Saved entries:
# # # #

/-- A word read: none where the address is not listed or cannot be read. A read of TBL latches TBH (R208). -/
def dRead (e : CoreEnv) (k : Core) (a : Nat) : Option (W24 × Core) :=
  if a < 0x18000 then some (tget wordDef k.data a, k)
  else if a < 0x19000 then some (tget wordDef k.snap (a - 0x18000), k)
  else if a < 0x1A000 then some (tget wordDef k.stag (a - 0x19000), k)
  else if a < 0x1A100 then
    let x := k.port ((a - 0x1A000) / 32)
    let w := (a - 0x1A000) % 32
    if w < 16 then some (tget wordDef x.cell w, k) else if w = 16 then some (x.tag, k) else if w = 18 then some (portStatus x, k) else none
  else if a = 0x1B000 then some (e.tb.truncate 24, { k with tbh := (e.tb >>> 24).truncate 24 })
  else if a = 0x1B001 then some (k.tbh, k)
  else if a = 0x1B002 then some (k.actFn.truncate 24, k)
  else if a = 0x1B003 then some ((k.actFn >>> 24).truncate 24, k)
  else if a = 0x1B004 then some (k.info, k)
  else none

/-- A word written, with the cycles it adds: none where the address is not listed or is read-only. -/
def dWrite (e : CoreEnv) (k : Core) (a : Nat) (v : W24) : Option (Core × Nat) :=
  if a < 0x18000 then some ({ k with data := tput wordDef k.data a v }, 0)
  else if 0x19000 ≤ a ∧ a < 0x1A000 then
    let o := a - 0x19000
    some ({ k with stag := tput wordDef k.stag o v, marks := if k.marks.contains o then k.marks else k.marks ++ [o] }, 0)
  else if 0x1A000 ≤ a ∧ a < 0x1A100 then
    let p := (a - 0x1A000) / 32
    let w := (a - 0x1A000) % 32
    if w < 16 then some (onPort p (fun x => { x with cell := tput wordDef x.cell w v }) k, 0)
    else if w = 16 then some (onPort p (fun x => { x with tag := v &&& ~~~0x20 }) k, 0)
    else if w = 17 then some (onPort p (fun x => portCmd (match x.q with | some q => e.lim q | none => 0) v.toNat e.fn x) k, 20)
    else none
  else none

/-! ### Addressing (R406 to R409) -/

/-- The low 13 bits in reverse order. -/
def rev13 (v : Nat) : Nat := ((List.range 13).map (fun i => if v.testBit i then 2 ^ (12 - i) else 0)).sum

/-- The least power of two not less than `l`. -/
def pow2ge (l : Nat) : Nat := 2 ^ (((List.range 18).find? (fun k => decide (l ≤ 2 ^ k))).getD 17)

/-- Pn after an update by `step`; `down` for modes 2 and 4. None where the update is illegal. -/
def ptrUpdate (k : Core) (n : Nat) (step : Int) (down : Bool) : Option (BitVec 17) :=
  let p := (k.ptr n).toNat
  let f := bits k.amc.toNat (2 * (n % 8)) 2
  if f = 0 then some (BitVec.ofInt 17 (p + step))
  else if f = 1 then
    let m := (k.lenr n).toNat
    if m < 1 ∨ 0xFFFF < m then none
    else
      let l : Int := m + 1
      let b : Int := p - (p % pow2ge (m + 1))
      some (BitVec.ofInt 17 (b + (p - b + step) % l))
  else if f = 2 then
    if down then none else some (BitVec.ofNat 17 (p / 8192 * 8192 + rev13 ((rev13 (p % 8192) + rev13 ((k.modr n).toNat % 8192)) % 8192)))
  else none

/-- An operand address in one of modes 0 to 4, with the core after the pointer's update. -/
def eaPtr (k : Core) (mode n : Nat) : Option (Nat × Core) :=
  let a := (k.ptr n).toNat
  if mode = 0 then some (a, k)
  else
    let s : Int := if mode = 1 then 1 else if mode = 2 then -1 else if mode = 3 then (k.modr n).toInt else -(k.modr n).toInt
    (ptrUpdate k n s (mode = 2 || mode = 4)).map (fun p => (a, setP n p k))

/-- The address of an ea with its extension word, and the core after the update; none for a reserved ea, an illegal update and the immediate. -/
def eaAddr (k : Core) (ea : Nat) (ext : W24) : Option (Nat × Core) :=
  let n := ea % 8
  let m := ea / 8 % 8
  if m ≤ 4 then eaPtr k m n
  else if m = 5 then some ((k.ptr n + (k.modr n).truncate 17).toNat, k)
  else if m = 6 then some ((k.ptr n + ext.truncate 17).toNat, k)
  else if n = 0 then some (ext.toNat % 131072, k)
  else none

/-- An ea carries an extension word (R414). -/
def eaExt (ea : Nat) : Bool := decide (6 ≤ ea / 8 % 8)

/-! ### Effects -/

def effTrap (k : Core) (t : Nat) : Eff := { core := k, cycles := 0, next := k.pc, seq := false, trap := some t }
/-- An instruction of `w` words that follows in sequence. -/
def effSeq (k : Core) (w cycles : Nat) (k' : Core) : Eff := { core := k', cycles := cycles, next := k.pc + BitVec.ofNat 16 w, seq := true, trap := none }
def effOpt (k : Core) (w cycles t : Nat) (r : Option Core) : Eff := match r with | none => effTrap k t | some k' => effSeq k w cycles k'

/-- LD (R406, R414, R415): the loaded value wins over a pointer's update. -/
def effLd (e : CoreEnv) (code ea : Nat) (ext : W24) (k : Core) : Eff :=
  let w := if eaExt ea then 2 else 1
  if 52 ≤ code then effTrap k trapIllegal
  else if ea / 8 % 8 = 7 && ea % 8 = 1 then effOpt k w w trapIllegal (regWrite k code ext)
  else match eaAddr k ea ext with
    | none => effTrap k trapIllegal
    | some (a, k') => match dRead e k' a with
      | none => effTrap k trapAddr
      | some (v, k'') => effOpt k w w trapIllegal (regWrite k'' code v)

/-- ST (R406, R414, R415). -/
def effSt (e : CoreEnv) (code ea : Nat) (ext : W24) (k : Core) : Eff :=
  let w := if eaExt ea then 2 else 1
  match regRead k code with
  | none => effTrap k trapIllegal
  | some (v, k1) => match eaAddr k1 ea ext with
    | none => effTrap k trapIllegal
    | some (a, k2) => match dWrite e k2 a v with
      | none => effTrap k trapAddr
      | some (k3, x) => effSeq k w (w + x) k3

def effMov (dst src : Nat) (k : Core) : Eff :=
  match regRead k src with
  | none => effTrap k trapIllegal
  | some (v, k1) => effOpt k 1 1 trapIllegal (regWrite k1 dst v)

/-! ### ALU and SHIFT (R405, R414) -/

/-- Z and N of the value written. -/
def setZN (v : W24) (k : Core) : Core := setSt fZ (v = 0) (setSt fN v.msb k)

/-- A sum or difference written to Dd: C given, V and saturation from the exact signed result (R405). -/
def aluWrite (dd : Nat) (exact : Int) (c : Bool) (k : Core) : Core :=
  let v := decide (exact < -8388608 ∨ 8388607 < exact)
  let sat := v && stBit k fSat
  let r : W24 := if sat then (if exact < 0 then 0x800000 else 0x7FFFFF) else BitVec.ofInt 24 exact
  let k := setZN r (setSt fV v (setSt fC c (setD dd r k)))
  if sat then setSt fL true k else k

def effAdd (dd da db : Nat) (cin : Bool) (k : Core) : Eff :=
  let a := k.dr da
  let b := k.dr db
  effSeq k 1 1 (aluWrite dd (a.toInt + b.toInt + b2n cin) (decide (2 ^ 24 ≤ a.toNat + b.toNat + b2n cin)) k)

/-- C of a difference under the convention of the part (a free constant). -/
def subCarry (borrow : Bool) : Bool := if Config.carryIsBorrow then borrow else !borrow

def effSub (dd da db : Nat) (bin : Bool) (k : Core) : Eff :=
  let a := k.dr da
  let b := k.dr db
  effSeq k 1 1 (aluWrite dd (a.toInt - b.toInt - b2n bin) (subCarry (decide (a.toNat < b.toNat + b2n bin))) k)

/-- The borrow that SBC takes from C. -/
def borrowIn (k : Core) : Bool := subCarry (stBit k fC)

/-- CMP sets the flags of the difference and writes nothing. -/
def effCmp (da db : Nat) (k : Core) : Eff :=
  let a := k.dr da
  let b := k.dr db
  let x := a.toInt - b.toInt
  effSeq k 1 1 (setZN (a - b) (setSt fV (decide (x < -8388608 ∨ 8388607 < x)) (setSt fC (subCarry (decide (a.toNat < b.toNat))) k)))

/-- AND, OR, XOR: Z and N of the result, V 0; what C becomes the spec does not state. -/
def effLogic (e : CoreEnv) (f : W24 → W24 → W24) (dd da db : Nat) (k : Core) : Eff :=
  let r := f (k.dr da) (k.dr db)
  effSeq k 1 1 (setZN r (setSt fV false (setSt fC (e.fv.testBit 0) (setD dd r k))))

/-- One half of PADD and PSUB: the exact sum, saturated where SAT is set; the answer says whether it saturated. -/
def half12 (sat : Bool) (x : Int) : BitVec 12 × Bool :=
  if sat && decide (x < -2048) then (0x800, true) else if sat && decide (2047 < x) then (0x7FF, true) else (BitVec.ofInt 12 x, false)

/-- PADD and PSUB (R405): Z where both halves are 0; C, V and N the spec does not state. -/
def effPacked (e : CoreEnv) (sub : Bool) (dd da db : Nat) (k : Core) : Eff :=
  let a := k.dr da
  let b := k.dr db
  let op (x y : BitVec 12) : Int := if sub then x.toInt - y.toInt else x.toInt + y.toInt
  let lo := half12 (stBit k fSat) (op (a.truncate 12) (b.truncate 12))
  let hi := half12 (stBit k fSat) (op ((a >>> 12).truncate 12) ((b >>> 12).truncate 12))
  let r : W24 := hi.1 ++ lo.1
  let k' := setSt fN (e.fv.testBit 2) (setSt fV (e.fv.testBit 1) (setSt fC (e.fv.testBit 0) (setSt fZ (r = 0) (setD dd r k))))
  effSeq k 1 1 (if lo.2 || hi.2 then setSt fL true k' else k')

/-- SHL, SHR, ASR, ROL with counts 0 to 23. -/
def effShift (f : W24 → Nat → W24) (dd da n : Nat) (k : Core) : Eff :=
  if 24 ≤ n then effTrap k trapIllegal else effSeq k 1 1 (setD dd (f (k.dr da) n) k)

/-! ### MUL, ACC and MACX (R405) -/

/-- An accumulator written with V from its guard bits. -/
def accWrite (a : Nat) (v : Int) (k : Core) : Core := let r := BitVec.ofInt 56 v; setSt fV (guardOvf r) (setA a r k)

/-- The product that MUL code `sub` forms, and what it does with it: 0 replace, 1 add, 2 subtract. -/
def mulProduct (sub : Nat) (x y : W24) : Int :=
  let u (v : W24) (h : Nat) : Int := ((v >>> (12 * h)).truncate 12 : BitVec 12).toNat
  let g (v : W24) (h : Nat) : Int := ((v >>> (12 * h)).truncate 12 : BitVec 12).toInt
  if sub < 3 then x.toInt * y.toInt
  else if sub < 6 then 2 * (x.toInt * y.toInt)
  else if sub = 6 then u x 0 * u y 0 + u x 1 * u y 1
  else g x 0 * g y 0 + g x 1 * g y 1

def mulInto (sub a : Nat) (x y : W24) (k : Core) : Core :=
  let p := mulProduct sub x y
  let old := (k.acc a).toInt
  accWrite a (if sub = 0 || sub = 3 then p else if sub = 2 || sub = 5 then old - p else old + p) k

def effMul (sub aa da db : Nat) (k : Core) : Eff := effSeq k 1 1 (mulInto sub aa (k.dr da) (k.dr db) k)

/-- RND (R405): 800000h added, bits [23:0] cleared. -/
def rnd56 (v : Int) : Int := (v + 8388608) / 16777216 * 16777216

def effAcc (aa : Nat) (f : Int → Int) (k : Core) : Eff := effSeq k 1 1 (accWrite aa (f (k.acc aa).toInt) k)
def effAcc2 (aa am : Nat) (f : Int → Int → Int) (k : Core) : Eff := effSeq k 1 1 (accWrite aa (f (k.acc aa).toInt (k.acc am).toInt) k)
/-- ASHA: Am shifted by a signed count of -24 to +24. -/
def effAsha (aa am : Nat) (n : Int) (k : Core) : Eff :=
  if n < -24 ∨ 24 < n then effTrap k trapIllegal
  else
    let v := (k.acc am).toInt
    effSeq k 1 1 (accWrite aa (if 0 ≤ n then v * 2 ^ n.toNat else v / 2 ^ (-n).toNat) k)

/-- MACX (R414): one operand through Px, x 0 to 3, one through Py, y 4 to 7. -/
def effMacx (e : CoreEnv) (sub aa mx px my py : Nat) (k : Core) : Eff :=
  if 4 < mx ∨ 4 < my then effTrap k trapIllegal
  else match eaPtr k mx (px % 4) with
    | none => effTrap k trapIllegal
    | some (a, k1) => match eaPtr k1 my (4 + py % 4) with
      | none => effTrap k trapIllegal
      | some (b, k2) => match dRead e k2 a with
        | none => effTrap k trapAddr
        | some (x, k3) => match dRead e k3 b with
          | none => effTrap k trapAddr
          | some (y, k4) => effSeq k 1 1 (mulInto (sub % 8) aa x y k4)

/-! ### The stack, calls and loops (R410 to R413) -/

/-- Pushes in order: STACK where SP would pass below SB, DATA_ADDR where the word pushed would not lie in data memory. -/
def pushAll (k : Core) : List W24 → Except Nat Core
  | [] => .ok k
  | v :: vs =>
    let sp := k.sp - 1
    if k.sp.toNat < k.sb.toNat + 1 then .error trapStack
    else if 0x18000 ≤ sp.toNat then .error trapAddr
    else pushAll { k with sp := sp, data := tput wordDef k.data sp.toNat v } vs

/-- `n` pops, first popped first: STACK at STACK_TOP, DATA_ADDR outside data memory. -/
def popAll (top : BitVec 17) (k : Core) : Nat → Except Nat (List W24 × Core)
  | 0 => .ok ([], k)
  | n + 1 =>
    if k.sp = top then .error trapStack
    else if 0x18000 ≤ k.sp.toNat then .error trapAddr
    else match popAll top { k with sp := k.sp + 1 } n with
      | .error t => .error t
      | .ok r => .ok (tget wordDef k.data k.sp.toNat :: r.1, r.2)

def condHolds (k : Core) (c : Nat) : Option Bool :=
  let z := stBit k fZ
  let n := stBit k fN
  let v := stBit k fV
  let cy := stBit k fC
  [true, z, !z, n != v, n == v, z || n != v, !z && n == v, cy, !cy, v, !v, n, !n, stBit k fL][c]?

/-- BR: a signed offset of 14 bits from the next instruction. -/
def effBr (cond : Nat) (off : Int) (k : Core) : Eff :=
  match condHolds k cond with
  | none => effTrap k trapIllegal
  | some false => effSeq k 1 1 k
  | some true => { core := k, cycles := 2, next := k.pc + 1 + BitVec.ofInt 16 off, seq := false, trap := none }

def effCall (target : BitVec 16) (k : Core) : Eff :=
  match pushAll k [(k.pc + 2).zeroExtend 24] with
  | .error t => effTrap k t
  | .ok k' => { core := k', cycles := 3, next := target, seq := false, trap := none }

def effRet (e : CoreEnv) (k : Core) : Eff :=
  match popAll e.top k 1 with
  | .error t => effTrap k t
  | .ok ([v], k') => { core := k', cycles := 3, next := v.truncate 16, seq := false, trap := none }
  | _ => effTrap k trapStack

/-- RETT (R421): LE, LS, LC, RC, ST and PC come back. -/
def effRett (e : CoreEnv) (k : Core) : Eff :=
  match popAll e.top k 6 with
  | .error t => effTrap k t
  | .ok ([le, ls, lc, rc, st, pc], k') =>
    { core := { k' with le_ := le.truncate 16, ls := ls.truncate 16, lc := lc.truncate 16, rc := rc, st := st &&& 0xFF, nest := k'.nestKept },
      cycles := 8, next := pc.truncate 16, seq := false, trap := none }
  | _ => effTrap k trapStack

/-- DO (R411, R412): `reg` takes the count from the low 16 bits of Dn. A count of 0 goes on at LE, which may end a loop around it. -/
def effDo (reg : Bool) (dn count : Nat) (lend : BitVec 16) (k : Core) : Eff :=
  let n := if reg then (k.dr dn).toNat % 65536 else count
  let ls := k.pc + 2
  if lend.toNat ≤ ls.toNat then effTrap k trapIllegal
  else if n = 0 then { core := k, cycles := 2, next := lend, seq := true, trap := none }
  else
    let inner := stBit k fLoop
    match (if inner then pushAll k [k.le_.zeroExtend 24, k.ls.zeroExtend 24, k.lc.zeroExtend 24] else .ok k) with
    | .error t => effTrap k t
    | .ok k' => { core := setSt fLoop true { k' with lc := BitVec.ofNat 16 n, ls := ls, le_ := lend, nest := inner :: k'.nest },
                   cycles := if inner then 5 else 2, next := ls, seq := false, trap := none }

# # # #

TASK GOAL: Write down, word for word, the lines above from the one containing "in data memory. -/" through the one containing "wordDef k.data sp.toNat", both ends included.

ANSWER SECTION:
/-- Pushes in order: STACK where SP would pass below SB, DATA_ADDR where the word pushed would not lie in data memory. -/
def pushAll (k : Core) : List W24 → Except Nat Core
  | [] => .ok k
  | v :: vs =>
    let sp := k.sp - 1
    if k.sp.toNat < k.sb.toNat + 1 then .error trapStack
    else if 0x18000 ≤ sp.toNat then .error trapAddr
    else pushAll { k with sp := sp, data := tput wordDef k.data sp.toNat v } vs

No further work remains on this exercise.